The most significant breakthrough in this area that we’ll see is the application of blockchain’s fundamental technology to sovereign currencies. China might well attempt an experiment in a model city like Shenzhen this year, and Sweden is another country interested in this possibility.

There will be greater consolidation in the blockchain space. Many companies weren’t prepared for the crisis, whether in terms of infrastructure or their financial arrangements. Well-prepared startups will be accelerated as a result.

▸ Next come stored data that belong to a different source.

/-- SAVE; ops 4 to 7 are refused. -/
def ckSaveBody (r : Nat) (ws : List Word) (s : State) : State :=
  let u := fld (wd ws 1) 0 5
  if 4 ≤ fld (wd ws 1) 5 3 ∨ !addrOk s r (wd ws 2) (wd ws 3) 32 then complete r eParam 0 0 s
  else complete r stOk 0 0 (dataOut r (wd ws 2) (wd ws 3) (ckImage (s.unit u)) s)

/-- CK_SAVE. -/
def execCkSave (r : Fin 4) (s : State) : Host.Outcome State Fault Refusal :=
  .next (beginWhen r.val (isCkContext fun op => op == 0 || decide (4 ≤ op)) (ckSaveBody r.val) s)

/-- RESTORE takes the image (R336). -/
def ckRestoreData (r : Nat) (data : List Byte) (s : State) : State :=
  let u := fld (pkt s r 1) 0 5
  let w := wordsOf data 8
  if fld (wd w 2) 0 2 ≠ ckPoly (s.unit u).cfg then complete r eParam 0 0 s
  else
    let seqs := (List.range 16).map fun k => (k, fld (wd w (4 + k / 4)) (8 * (k % 4)) 8)
    complete r stOk 0 0 (s.modUnit u fun x => { x with run := wd w 0, cnt := (wd w 1).toNat, seqV := fld (wd w 3) 0 16,
                                                       seqs := seqs })

/-- RESTORE: only in CMD mode with no job, or in OFF. -/
def ckRestoreBody (r : Nat) (ws : List Word) (s : State) : State :=
  let x := s.unit (fld (wd ws 1) 0 5)
  let m := ckMode x.cfg
  if !(m = 0 ∨ (m = 3 ∧ !ckBusy s (fld (wd ws 1) 0 5))) then complete r eState 0 0 s
  else if !addrOk s r (wd ws 2) (wd ws 3) 32 then complete r eParam 0 0 s
  else dataIn r (wd ws 2) 32 (ckRestoreData r) s

/-- CK_RESTORE. -/
def execCkRestore (r : Fin 4) (s : State) : Host.Outcome State Fault Refusal :=
  .next (beginWhen r.val (isCkContext fun op => op == 1) (ckRestoreBody r.val) s)

/-- The packet of ring r's command. -/
def packetOf (s : State) (r : Nat) : List Word := match (s.cr r).cmd with | some c => c.words | none => []

/-- The bytes that a FEED_HOST folds (R333): with start = 1 and raw = 0 the preamble first. -/
def feedBytes (x : Unit') (ws : List Word) (data : List Byte) : List Byte :=
  (if bitOf (wd ws 0) 8 && !bitOf (wd ws 0) 10 then ckPreamble (fld x.cfg2 0 16) (byteOf (wd ws 4) 2) else [])
  ++ data.take (fld (wd ws 4) 0 16)

/-- The unit's register after a FEED_HOST has folded its data. -/
def feedReg (x : Unit') (ws : List Word) (data : List Byte) : Nat :=
  let p := ckPoly x.cfg
  ckFold p (if bitOf (wd ws 0) 8 then ckInit p else ckShow p (x.run.toNat % 2 ^ ckWidth p)) (feedBytes x ws data)

/-- A FEED_HOST's data goes through its unit: CK_RUN and CK_CNT follow. -/
def feedFold (ws : List Word) (data : List Byte) (s : State) : State :=
  s.modUnit (fld (wd ws 1) 0 5) fun x => { x with
    run := w32 (ckShow (ckPoly x.cfg) (feedReg x ws data))
    cnt := ((if bitOf (wd ws 0) 8 then 0 else x.cnt) + (feedBytes x ws data).length) % 2 ^ 32 }

/-- A read of a FEED_HOST's buffer has failed (R496): the bytes taken before it are folded and reported. -/
def ckFeedCut (r st : Nat) (info : Word) (before : List Byte) (s : State) : State :=
  let ws := packetOf s r
  let k := Nat.min before.length (fld (wd ws 4) 0 16)
  complete r st (w32 k) info (if k = 0 then s else feedFold ws before s)

/-- FEED_HOST folds the buffer (R333); the engine fault of this job stands in the command's second count. -/
def ckFeedData (r : Nat) (data : List Byte) (s : State) : State :=
  let ws := packetOf s r
  let fault := match (s.cr r).cmd with | some c => c.aux.getD 1 0 == 1 | none => false
  let u := fld (wd ws 1) 0 5
  let p := ckPoly (s.unit u).cfg
  let reg := feedReg (s.unit u) ws data
  let s := feedFold ws data s
  let last := bitOf (wd ws 0) 9
  if ckEngBad s fault then
    let v := if last then ckFree (ckFaultSeen u fault s) else (ckFaultSeen u fault s, w32 (ckShow p reg))
    complete r eCheck v.2 (packW [(4, 3, 4)]) (ckRecord u ckEngineFault 4 v.1)
  else if !last then complete r stOk (w32 (ckShow p reg)) 0 s
  else if ckFinal p reg = (wd ws 5).toNat then complete r stOk (w32 (ckFinal p reg)) 0 (ckRecord u ckPass 0 s)
  else complete r eCheck (w32 (ckFinal p reg)) (packW [(4, 3, 1)]) (ckRecord u ckFail 1 s)

/-- FEED_HOST. -/
def ckFeedHostBody (r : Nat) (fault : Bool) (ws : List Word) (s : State) : State :=
  let x := s.unit (fld (wd ws 1) 0 5)
  let n := fld (wd ws 4) 0 16
  if ckMode x.cfg ≠ 3 then complete r eState 0 0 s
  else if x.job.isSome || ckFeedWaits s (fld (wd ws 1) 0 5) r then complete r eBusy 0 0 s
  else if n = 0 ∨ !addrOk s r (wd ws 2) (wd ws 3) n then complete r eParam 0 0 s
  else dataIn r (wd ws 2) n (ckFeedData r) (s.modCmd r fun c => { c with aux := [0, b1 fault] })

/-- CK_FEED_HOST: `fault`, the engines disagree over this buffer. -/
def execCkFeedHost (r : Fin 4) (fault : Bool) (s : State) : Host.Outcome State Fault Refusal :=
  .next (beginWhen r.val (isCkContext fun op => op == 2) (ckFeedHostBody r.val fault) s)

/-- FEED_QUEUE begins its job. -/
def ckFeedQueueBody (r : Nat) (ws : List Word) (s : State) : State :=
  let u := fld (wd ws 1) 0 5
  let x := s.unit u
  let inQ := fld (wd ws 2) 0 8
  let outQ := fld (wd ws 2) 8 8
  let n := fld (wd ws 3) 0 16
  if ckMode x.cfg ≠ 3 then complete r eState 0 0 s
  else if x.job.isSome || ckFeedWaits s (fld (wd ws 1) 0 5) r then complete r eBusy 0 0 s
  else if n = 0 ∨ !queueExists s inQ ∨ (s.queue inQ).consumer ≠ 4 ∨ !queueExists s outQ then complete r eParam 0 0 s
  else s.modUnit u fun x => { x with job := some { ring := r, inQ := inQ, outQ := outQ, dropFail := bitOf (wd ws 2) 16,
                                                   noSeq := bitOf (wd ws 2) 17, left := n, passed := 0, failed := 0,
                                                   hand := none, eng := false } }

Cryptocurrencies will become increasingly used as non-correlated investment options. If you look at the recent market crisis precipitated by the coronavirus, cryptocurrencies and the stock market were only correlated for a little over one week. Bitcoin’s drop was primarily a liquidity issue — gold had the same behavior in that period — and it quickly became apparent that the currency was oversold. The markets are once again uncorrelated. This will drive further interest in blockchain-based financial instruments.

It’s quite possible that, by the end of the year, we may even see what mass adoption will look like. The kind of services and tools that will be used widely in the future will likely already be available this year.

With people staying home like never before, more online gaming will certainly happen globally at scale. This will result in the rise of in-game digital currency usage and related blockchain technology.